To load the secure servers:
Invoke the CSRLOAD utility from the SYSBIZ library.
Type the broker ID in Broker ID.
Type a prefix or suffix in the Server qualifiers fields.
This value will identify the secure servers within Natural Business Services. If you type "NSC" in the Prefix field, for example, the server names will be NSC-Attach, NSC-Dispatch, and NSC-Security.
Type the server class in Server Class.
This value is found in the EntireX Broker attribute file.
Type the name of the JCL text member in JCL Text Member.
The JCL text member must be modified to handle Natural Security. For instructions on modifying the text member, create your own copy of BATCHJCL in the SYSBIZ library and read the comments.
For production environments, type "Y" in Subtask Support.
If subtask support is specified, the dispatch and security servers run under the attach server in Natural. This is less resource-intensive, but makes it more difficult to find problems. If subtask support is not specified, all servers are set up as independent batch jobs.
Tip:
Tip: For debugging purposes, it may be easier to not use this
option (i.e., type "N" in Subtask
Support).
Ensure that the database ID and file number for the batch Natural profile are specified in Profile FNAT DBID and Profile FNAT FNR.
The Natural profile is used to start the servers.
De-select all other options in the Mark default records to be loaded section.
For example:
This process will load the current Business Files. Make sure your LFILES are set correctly. This program also clears the source area and generates entries required for the BROKER Attribute File. These must be copied manually. Enter default values to be used to establish server records... Broker ID ........ BKRnnn__________________________ Server qualifiers Prefix: __________ Suffix: __________ Server Class ..... BUSINESS________________________ Unicode (Y/N): N JCL Text Member .. BATCHTXT Transaction ...... NATBAT__ Subtask Support .. Y Profile FNAT DBID _13000 Profile FNAT FNR . __1300 Profile .......... SYSBIZ__ Natural Security Settings... Servers under NSC _ User id .......... ________________________________ Password ......... Mark default records to be loaded... _ Users _ Groups _ Domains _ Steplibs X Servers _ Business Services _ Security Links |
Press Enter.
Note:
If you select Servers under NSC, the additional parameters for
Natural will correctly set up the stack on the
assumption that the specified user ID and password are also in
Natural Security.
To verify what was loaded, access the Manage Servers panel. For information on accessing this panel, see Manage Servers.

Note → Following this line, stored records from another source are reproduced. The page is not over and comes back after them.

-- ==== Sys2Proof/Machine/Crc.lean ====
section
/-! DEFINITION. The check codes: CRC-8 of console lines and Lantern (R99, R488) and CRC-32C of stored records. -/

namespace Sys2Proof

/-- One bit step of the CRC-8 with polynomial 0x07. -/
def crc8Bit (c : Nat) : Nat := if c ≥ 128 then ((c * 2) % 256) ^^^ 0x07 else c * 2

/-- CRC-8 of R99: initial value 0, no reflection, no final XOR. -/
def crc8 (bytes : List Nat) : Nat := bytes.foldl (fun c b => Nat.repeat crc8Bit 8 (c ^^^ b)) 0

/-- One bit step of CRC-32C, reflected. -/
def crc32cBit (c : Nat) : Nat := if c % 2 = 1 then (c / 2) ^^^ 0x82F63B78 else c / 2

/-- CRC-32C (Castagnoli) of a list of bytes. -/
def crc32c (bytes : List Nat) : Nat :=
  (bytes.foldl (fun c b => Nat.repeat crc32cBit 8 (c ^^^ b)) 0xFFFFFFFF) ^^^ 0xFFFFFFFF

/-- Bytes padded with zeros to a length. -/
def padTo (n : Nat) (l : List Nat) : List Nat := (l ++ List.replicate (n - l.length) 0).take n

end Sys2Proof
end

Web applications that were generated from the Visual Studio add-in use Microsoft's IIS technology and the Web Service Engine (WSE) to provide application security and use EntireX as the middleware component. The combination of these components provides the following security modes for passing a password across the network: None, Token, or Password.
Note:
For information, see
Build a
Web Application.
This section contains tips and techniques you can use to help troubleshoot security problems. The following topics are covered:
You can use the Manage Servers panel in the Business Service Administration subsystem to initiate and ping each server. This is highly recommended when setting up the servers for the first time. For information, see Manage Servers.
Note:
You can also use a GUI application called the Server
Monitor to manage servers. For information on using the Server Monitor, see
NBS Server
Monitor.
When an attach server is initiated from the Manage Servers panel, a batch job is started and the name of the batch job is displayed in a message on the panel. If you encounter a problem, view the batch job (and/or the batch jobs for the dispatch and security servers, if they are running as batch jobs).
If the servers do not respond, confirm that the JCL and startup parameters are correct. The startup parameters in the JCL template should look like the following example:
SYSBIZ,&USER-ID,&PASSWORD SPSSTART
The startup parameters should not look like the following example:
LOGON SYSBIZ SPSSTART
Next, confirm that the server start parameters in the Natural Business Services server definitions are correct for a secure environment. For example:
NATPARM='FNAT=(1,1),PROFILE=SYSBIZ AUTO=OFF STACK=(LOGON SYSBIZ,*USER-ID,*PASSWORD;START)'
Note:
If you use *USER-ID and *PASSWORD, the user ID and password
associated with the server definition should be the same as those associated
with the operating system. They should also be defined in Natural
Security. In addition, the user ID associated with the security
server must have access to the SYSSEC library.
Once the attach, dispatch, and security servers can be successfully pinged, test the client configuration from the Natural Business Services plug-in or add-in. Once a configuration has been set up, you can use the Test button on the Configuration Utility panel to test the connection.
Note:
If a dispatch server is not required, it shuts down and is only
initiated for a request. This may cause the dispatch server to fail the test.
If this happens, either initiate the dispatcher from the server or invoke one
of the wizards (which will force a request to the dispatcher and initiate the
dispatch server).
An invalid user ID or password error can be the result of many things. Use the checklist in one of the following sections to determine the problem.
If the problem occurs from a SPoD (Natural for Windows) connection:
Verify that the user ID and password were entered correctly.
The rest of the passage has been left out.